theorem witness_ChannelsSend :
    (∃ (n c : Nat) (e : Entry) (s : State), s.chanOn c = true ∧ s.get (PRT_CHn_CTRL.TRANSPORT c) = 1 ∧ (s.at n).myTurn c = true ∧ s.nextEntry c = some
      e ∧ (s.chan c).idx + 1 ≠ e.recCount s.image c) ∧
    (∃ (n c : Nat) (e : Entry) (s : State), s.chanOn c = true ∧ s.get (PRT_CHn_CTRL.TRANSPORT c) = 1 ∧ (s.at n).myTurn c = true ∧ s.nextEntry c = some
      e ∧ (s.chan c).idx + 1 = e.recCount s.image c) ∧
    (∃ (n c : Nat) (s : State), s.chanOn c = true ∧ s.get (PRT_CHn_CTRL.TRANSPORT c) = 1 ∧ s.get (PRT_Pn_STATUS.LINK (c / 4)) = 1 ∧ (s.at n).paused (c
      / 4) = false ∧ s.get PWR_STATUS.STATE ≤ 1 ∧ ((s.at n).macOf c).isSome = true ∧ (s.chan c).lastSent + sec ≤ (s.at n).now ∧ (s.port (c /
      4)).busyTo ≤ (s.at n).now) ∧
    (∃ (n c : Nat) (e : Entry) (s : State), s.chanOn c = true ∧ s.get (PRT_CHn_CTRL.TRANSPORT c) = 2 ∧ (s.at n).myTurn c = true ∧ s.nextEntry c = some
      e) :=
  ⟨⟨0, 5, { no := 1, complete := true, shares := [5], regions := [{ chan := 5, tiles := 1, x0 := 0, w := 2, h := 1 }], pix := [[1, 2]], bpp := 2 },
    { up .stare [(PRT_Pn_STATUS.LINK 1,1),(PRT_CHn_CTRL.EN 5,1),(PRT_CHn_CTRL.TRANSPORT 5,1),(PRT_CHn_DST_MAC_HI.STATIC 5,1)] with prt.entries := [({ no := 1, complete := true, shares := [5], regions := [{ chan := 5, tiles := 1, x0 := 0, w := 2, h := 1 }], pix := [[1, 2]], bpp := 2 })] },
    by decide +kernel⟩,
   ⟨0, 5, { no := 1, complete := true, shares := [5], regions := [{ chan := 5, tiles := 1, x0 := 0, w := 2, h := 1 }], pix := [[1, 2]], bpp := 2 },
    { up .stare [(PRT_Pn_STATUS.LINK 1,1),(PRT_CHn_CTRL.EN 5,1),(PRT_CHn_CTRL.TRANSPORT 5,1),(PRT_CHn_DST_MAC_HI.STATIC 5,1)] with prt.entries := [({ no := 1, complete := true, shares := [5], regions := [{ chan := 5, tiles := 1, x0 := 0, w := 2, h := 1 }], pix := [[1, 2]], bpp := 2 })], prt.chans := List.replicate 16 { cur := some 1, idx := 4 } },
    by decide +kernel⟩,
   ⟨2*sec, 5, up .stare [(PRT_Pn_STATUS.LINK 1,1),(PRT_CHn_CTRL.EN 5,1),(PRT_CHn_CTRL.TRANSPORT 5,1),(PRT_CHn_DST_MAC_HI.STATIC 5,1)],
     by decide +kernel⟩,
   ⟨0, 5, { no := 1, complete := true, shares := [5], regions := [{ chan := 5, tiles := 1, x0 := 0, w := 2, h := 1 }], pix := [[1, 2]], bpp := 2 },
    { up .stare [(PRT_Pn_STATUS.LINK 1,1),(PRT_CHn_CTRL.EN 5,1),(PRT_CHn_CTRL.TRANSPORT 5,2),(PRT_CHn_DST_MAC_HI.STATIC 5,1),(PRT_CHn_QP_STATE.STATE 5,1),(PRT_CHn_RDMA_CFG.PMTU 5,1),(PRT_CHn_RDMA_SLOT.SLOTS 5,4),(PRT_CHn_RDMA_SLOT.SLOT_PAGES 5,4)] with prt.entries := [({ no := 1, complete := true, shares := [5], regions := [{ chan := 5, tiles := 1, x0 := 0, w := 2, h := 1 }], pix := [[1, 2]], bpp := 2 })] },
    by decide +kernel⟩⟩

theorem witness_QueuePairs :
    (∃ (c psn no k : Nat) (e : Entry) (s : State), s.qpLive c = true ∧ s.get (PRT_Pn_STATUS.LINK (c / 4)) = 1 ∧ k = (s.chan c).covers (psn % 2 ^ 24) +
      1 ∧ (s.chan c).acked < k ∧ k ≤ (s.chan c).sent ∧ (s.chan c).cur = some no ∧ s.prt.entries.find? (fun x => x.no == no && x.shares.contains c) =
      some e ∧ k ≠ s.chanPackets c e) ∧
    (∃ (c psn no k : Nat) (e : Entry) (s : State), s.qpLive c = true ∧ s.get (PRT_Pn_STATUS.LINK (c / 4)) = 1 ∧ k = (s.chan c).covers (psn % 2 ^ 24) +
      1 ∧ (s.chan c).acked < k ∧ k ≤ (s.chan c).sent ∧ (s.chan c).cur = some no ∧ s.prt.entries.find? (fun x => x.no == no && x.shares.contains c) =
      some e ∧ k = s.chanPackets c e) ∧
    (∃ (c syn : Nat) (s : State), s.qpLive c = true ∧ s.get (PRT_Pn_STATUS.LINK (c / 4)) = 1 ∧ 0x61 ≤ syn ∧ syn ≤ 0x63) ∧
    (∃ (n c a : Nat) (s : State), s.qpLive c = true ∧ s.get (PRT_Pn_STATUS.LINK (c / 4)) = 1 ∧ (s.chan c).timerAt = some a ∧ 100 * a + 65536 * 2 ^
      s.get (PRT_CHn_RDMA_CFG.TIMEOUT c) ≤ 100 * (s.at n).now ∧ (s.chan c).attempts ≤ s.get (PRT_CHn_RDMA_CFG.RETRY c)) ∧
    (∃ (n c a : Nat) (s : State), s.qpLive c = true ∧ s.get (PRT_Pn_STATUS.LINK (c / 4)) = 1 ∧ (s.chan c).timerAt = some a ∧ 100 * a + 65536 * 2 ^
      s.get (PRT_CHn_RDMA_CFG.TIMEOUT c) ≤ 100 * (s.at n).now ∧ s.get (PRT_CHn_RDMA_CFG.RETRY c) < (s.chan c).attempts) ∧
    (∃ (n c : Nat) (s : State), s.qpLive c = true ∧ (∀ a, (s.chan c).cutAt = some a → a + 50 * us ≤ (s.at n).now)) ∧
    (∃ (n c : Nat) (s : State), s.qpLive c = true ∧ (s.chan c).alphaAt + 55 * us ≤ (s.at n).now) ∧
    (∃ (n c : Nat) (s : State), s.qpLive c = true ∧ (s.chan c).rateAt + 300 * us ≤ (s.at n).now ∧ c < s.prt.chans.length ∧ (s.chan c).k < 5) :=
  ⟨⟨5, 0, 1, 1,
    { no := 1, complete := true, shares := [5], regions := [{ chan := 5, tiles := 1, x0 := 0, w := 400, h := 400 }], pix := [[1, 2]], bpp := 2 },
    { up .stare [(PRT_Pn_STATUS.LINK 1,1),(PRT_CHn_CTRL.EN 5,1),(PRT_CHn_CTRL.TRANSPORT 5,2),(PRT_CHn_DST_MAC_HI.STATIC 5,1),(PRT_CHn_QP_STATE.STATE 5,1),(PRT_CHn_RDMA_CFG.PMTU 5,1)] with prt.entries := [({ no := 1, complete := true, shares := [5], regions := [{ chan := 5, tiles := 1, x0 := 0, w := 400, h := 400 }], pix := [[1, 2]], bpp := 2 })], prt.chans := List.replicate 16 { cur := some 1, sent := 1 } },
    by decide +kernel⟩,
   ⟨5, 4, 1, 5,
    { no := 1, complete := true, shares := [5], regions := [{ chan := 5, tiles := 1, x0 := 0, w := 2, h := 1 }], pix := [[1, 2]], bpp := 2 },
    { up .stare [(PRT_Pn_STATUS.LINK 1,1),(PRT_CHn_CTRL.EN 5,1),(PRT_CHn_CTRL.TRANSPORT 5,2),(PRT_CHn_DST_MAC_HI.STATIC 5,1),(PRT_CHn_QP_STATE.STATE 5,1),(PRT_CHn_RDMA_CFG.PMTU 5,1)] with prt.entries := [({ no := 1, complete := true, shares := [5], regions := [{ chan := 5, tiles := 1, x0 := 0, w := 2, h := 1 }], pix := [[1, 2]], bpp := 2 })], prt.chans := List.replicate 16 { cur := some 1, sent := 5 } },
    by decide +kernel⟩,
   ⟨5, 0x61, up .stare [(PRT_Pn_STATUS.LINK 1,1),(PRT_CHn_CTRL.EN 5,1),(PRT_CHn_CTRL.TRANSPORT 5,2),(PRT_CHn_DST_MAC_HI.STATIC
     5,1),(PRT_CHn_QP_STATE.STATE 5,1),(PRT_CHn_RDMA_CFG.PMTU 5,1)], by decide +kernel⟩,
   ⟨sec, 5, 0,
    { up .stare [(PRT_Pn_STATUS.LINK 1,1),(PRT_CHn_CTRL.EN 5,1),(PRT_CHn_CTRL.TRANSPORT 5,2),(PRT_CHn_DST_MAC_HI.STATIC 5,1),(PRT_CHn_QP_STATE.STATE 5,1),(PRT_CHn_RDMA_CFG.PMTU 5,1),(PRT_CHn_RDMA_CFG.RETRY 5,3),(PRT_CHn_RDMA_CFG.TIMEOUT 5,8)] with prt.chans := List.replicate 16 { timerAt := some 0 } },
    by decide +kernel⟩,
   ⟨sec, 5, 0,
    { up .stare [(PRT_Pn_STATUS.LINK 1,1),(PRT_CHn_CTRL.EN 5,1),(PRT_CHn_CTRL.TRANSPORT 5,2),(PRT_CHn_DST_MAC_HI.STATIC 5,1),(PRT_CHn_QP_STATE.STATE 5,1),(PRT_CHn_RDMA_CFG.PMTU 5,1),(PRT_CHn_RDMA_CFG.RETRY 5,3),(PRT_CHn_RDMA_CFG.TIMEOUT 5,8)] with prt.chans := List.replicate 16 { timerAt := some 0, attempts := 4 } },
    by decide +kernel⟩,
   ⟨0, 5, up .stare [(PRT_Pn_STATUS.LINK 1,1),(PRT_CHn_CTRL.EN 5,1),(PRT_CHn_CTRL.TRANSPORT 5,2),(PRT_CHn_DST_MAC_HI.STATIC
     5,1),(PRT_CHn_QP_STATE.STATE 5,1),(PRT_CHn_RDMA_CFG.PMTU 5,1)], by decide +kernel⟩,
   ⟨sec, 5, up .stare [(PRT_Pn_STATUS.LINK 1,1),(PRT_CHn_CTRL.EN 5,1),(PRT_CHn_CTRL.TRANSPORT 5,2),(PRT_CHn_DST_MAC_HI.STATIC
     5,1),(PRT_CHn_QP_STATE.STATE 5,1),(PRT_CHn_RDMA_CFG.PMTU 5,1)], by decide +kernel⟩,
   ⟨sec, 5, up .stare [(PRT_Pn_STATUS.LINK 1,1),(PRT_CHn_CTRL.EN 5,1),(PRT_CHn_CTRL.TRANSPORT 5,2),(PRT_CHn_DST_MAC_HI.STATIC
     5,1),(PRT_CHn_QP_STATE.STATE 5,1),(PRT_CHn_RDMA_CFG.PMTU 5,1)], by decide +kernel⟩⟩

theorem witness_ChannelRegisters :
    (∃ (c v : Nat) (s : State), s.takes (0xC0800 + 0x80 * c) = true ∧ c < 16 ∧ s.sys.mode ≠ .load ∧ s.get (PRT_CHn_CTRL.EN c) = 0 ∧ (PRT_CHn_CTRL.EN
      c).ofWord v = 1 ∧ (PRT_CHn_CTRL.TRANSPORT c).ofWord v = 1) ∧
    (∃ (c v : Nat) (s : State), s.takes (0xC0800 + 0x80 * c) = true ∧ c < 16 ∧ s.sys.mode ≠ .load ∧ s.get (PRT_CHn_CTRL.EN c) = 0 ∧ (PRT_CHn_CTRL.EN
      c).ofWord v = 1 ∧ (PRT_CHn_CTRL.TRANSPORT c).ofWord v = 2 ∧ s.rdmaRefuse c = 0) ∧
    (∃ (c v : Nat) (s : State), s.takes (0xC0800 + 0x80 * c) = true ∧ c < 16 ∧ s.sys.mode ≠ .load ∧ ((PRT_CHn_CTRL.TRANSPORT c).ofWord v = 3 ∨
      (PRT_CHn_CTRL.EN c).ofWord v = 1 ∧ (PRT_CHn_CTRL.TRANSPORT c).ofWord v = 0)) ∧
    (∃ (c v : Nat) (s : State), s.takes (0xC0800 + 0x80 * c) = true ∧ c < 16 ∧ s.sys.mode ≠ .load ∧ s.get (PRT_CHn_CTRL.EN c) = 0 ∧ (PRT_CHn_CTRL.EN
      c).ofWord v = 1 ∧ (PRT_CHn_CTRL.TRANSPORT c).ofWord v = 2 ∧ s.rdmaRefuse c ≠ 0) ∧
    (∃ (c v : Nat) (s : State), s.takes (0xC0800 + 0x80 * c) = true ∧ c < 16 ∧ s.sys.mode ≠ .load ∧ s.get (PRT_CHn_CTRL.EN c) = 1 ∧ (PRT_CHn_CTRL.EN
      c).ofWord v = 0 ∧ (PRT_CHn_CTRL.TRANSPORT c).ofWord v ≠ 3 ∧ s.get (PRT_CHn_QP_STATE.STATE c) ≠ 2) ∧
    (∃ (c v : Nat) (s : State), s.takes (0xC0850 + 0x80 * c) = true ∧ c < 16 ∧ s.sys.mode ≠ .load ∧ (v % 2 ^ 32 + 2 ^ 32 - s.get (PRT_CHn_CONS.CONS
      c)) % 2 ^ 32 ≤ (s.get (PRT_CHn_PROD.PROD c) + 2 ^ 32 - s.get (PRT_CHn_CONS.CONS c)) % 2 ^ 32) ∧
    (∃ (c v : Nat) (s : State), s.takes (0xC0850 + 0x80 * c) = true ∧ c < 16 ∧ s.sys.mode ≠ .load ∧ (s.get (PRT_CHn_PROD.PROD c) + 2 ^ 32 - s.get
      (PRT_CHn_CONS.CONS c)) % 2 ^ 32 < (v % 2 ^ 32 + 2 ^ 32 - s.get (PRT_CHn_CONS.CONS c)) % 2 ^ 32) ∧
    (∃ (p : Nat) (s : State), s.takes (0xC0108 + 0x100 * p) = true ∧ p < 4 ∧ s.sys.mode ≠ .load ∧ s.portOn p = false) ∧
    (∃ (c : Nat) (s : State), s.takes (0xC0808 + 0x80 * c) = true ∧ c < 16 ∧ s.sys.mode ≠ .load ∧ s.get (PRT_CHn_CTRL.EN c) = 0) ∧
    (∃ (s : State), s.takes 0xC0030 = true) :=
  ⟨⟨5, 1 + 2 ^ (PRT_CHn_CTRL.TRANSPORT 5).lsb, up .stare [], by decide +kernel⟩,
   ⟨5, 1 + 2 * 2 ^ (PRT_CHn_CTRL.TRANSPORT 5).lsb,
    { up .stare [(PRT_CHn_RDMA_SLOT.SLOT_PAGES 5,4096),(PRT_CHn_RDMA_SLOT.SLOTS 5,2),(PRT_CHn_RDMA_LEN.LEN 5,4096*4096*2),(PRT_CHn_RDMA_CFG.PMTU 5,1),(PRT_CHn_RDMA_CFG.TIMEOUT 5,8),(PRT_CHn_DST_IP.ADDR 5,9)] with pending := [] },
    by decide +kernel⟩,
   ⟨5, 1, up .stare [(PRT_CHn_CTRL.EN 5,1)], by decide +kernel⟩,
   ⟨5, 1 + 2 * 2 ^ (PRT_CHn_CTRL.TRANSPORT 5).lsb, up .stare [], by decide +kernel⟩,
   ⟨5, 0, up .stare [(PRT_CHn_CTRL.EN 5,1)], by decide +kernel⟩,
   ⟨5, 2, up .stare [(PRT_CHn_PROD.PROD 5,3),(PRT_CHn_CONS.CONS 5,1)], by decide +kernel⟩,
   ⟨5, 7, up .stare [(PRT_CHn_PROD.PROD 5,3)], by decide +kernel⟩,
   ⟨1, up .stare [], by decide +kernel⟩,
   ⟨5, up .stare [], by decide +kernel⟩,
   ⟨st [], by decide +kernel⟩⟩

theorem witness_Capture :
    (∃ (v : Nat) (s : State), s.takes 0xC0000 = true ∧ s.sys.mode ≠ .load ∧ s.sys.run = false ∧ s.get PRT_BB_STATE.CAP = 0 ∧ PRT_BB_CTRL.MODE.ofWord v
      ≠ 3 ∧ PRT_BB_CTRL.LIVE_DEPTH.ofWord v ≠ 0) ∧
    (∃ (s : State), s.takes 0xC0008 = true ∧ s.imaging = true ∧ s.get PRT_BB_CTRL.MODE = 2 ∧ s.get PRT_BB_STATE.CAP = 0) ∧
    (∃ (s : State), s.takes 0xC0008 = true ∧ (s.imaging = false ∨ s.get PRT_BB_CTRL.MODE ≠ 2 ∨ s.get PRT_BB_STATE.CAP ≠ 0)) ∧
    (∃ (s : State), s.takes 0xC0008 = true ∧ s.get PRT_BB_STATE.CAP = 1) ∧
    (∃ (s : State), s.takes 0xC0008 = true ∧ s.get PRT_BB_STATE.CAP = 2) ∧
    (∃ (n : Nat) (s : State), s.get PRT_BB_STATE.CAP = 1 ∧ s.sys.run = true ∧ (s.at n).atBoundary = true ∧ s.prt.armAt + 50 * us ≤ 16 * ((s.at n).now
      / 16)) ∧
    (∃ (s : State), s.get PRT_BB_STATE.CAP = 2 ∧ s.get PRT_BB_CAP_FRAMES.COUNT ≠ 0 ∧ s.get PRT_BB_CAP_FRAMES.COUNT ≤ s.get PRT_BB_CAPTURED.COUNT ∧
      s.prt.entries.any (·.captured) = true) ∧
    (∃ (s : State), s.get PRT_BB_STATE.CAP = 2 ∧ s.sys.run = false ∧ s.prt.entries.any (·.captured) = false) ∧
    (∃ (n : Nat) (s : State), (s.get PRT_BB_STATE.CAP ≠ 1 ∨ s.sys.run = false ∨ (s.at n).atBoundary = false)) ∧
    (∃ (s : State), s.get PRT_BB_STATE.CAP ≠ 2) :=
  ⟨⟨1 + 2 ^ PRT_BB_CTRL.LIVE_DEPTH.lsb, up .stare [], by decide +kernel⟩,
   ⟨up .stare [(PRT_BB_CTRL.MODE,2)], by decide +kernel⟩,
   ⟨up .stare [], by decide +kernel⟩,
   ⟨up .stare [(PRT_BB_STATE.CAP,1)], by decide +kernel⟩,
   ⟨up .stare [(PRT_BB_STATE.CAP,2)], by decide +kernel⟩,
   ⟨16000, { up .stare [(PRT_BB_STATE.CAP,1)] with sys.run := true, fpl.lastB := some 16000 }, by decide +kernel⟩,
   ⟨{ up .stare [(PRT_BB_STATE.CAP,2),(PRT_BB_CAP_FRAMES.COUNT,1),(PRT_BB_CAPTURED.COUNT,1)] with sys.run := true, prt.entries := [{ no := 1, captured := true }] },
    by decide +kernel⟩,
   ⟨up .stare [(PRT_BB_STATE.CAP,2)], by decide +kernel⟩,
   ⟨16000, st [], by decide +kernel⟩,
   ⟨st [], by decide +kernel⟩⟩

**TASK GOAL:**
Beginning at the top of the data, please return every line until and including the line containing "e ∧ (s.chan c).idx + 1 = e.recCount", copied exactly, and nothing past it.

**RESULT:**
theorem witness_ChannelsSend :
    (∃ (n c : Nat) (e : Entry) (s : State), s.chanOn c = true ∧ s.get (PRT_CHn_CTRL.TRANSPORT c) = 1 ∧ (s.at n).myTurn c = true ∧ s.nextEntry c = some
      e ∧ (s.chan c).idx + 1 ≠ e.recCount s.image c) ∧
    (∃ (n c : Nat) (e : Entry) (s : State), s.chanOn c = true ∧ s.get (PRT_CHn_CTRL.TRANSPORT c) = 1 ∧ (s.at n).myTurn c = true ∧ s.nextEntry c = some
      e ∧ (s.chan c).idx + 1 = e.recCount s.image c) ∧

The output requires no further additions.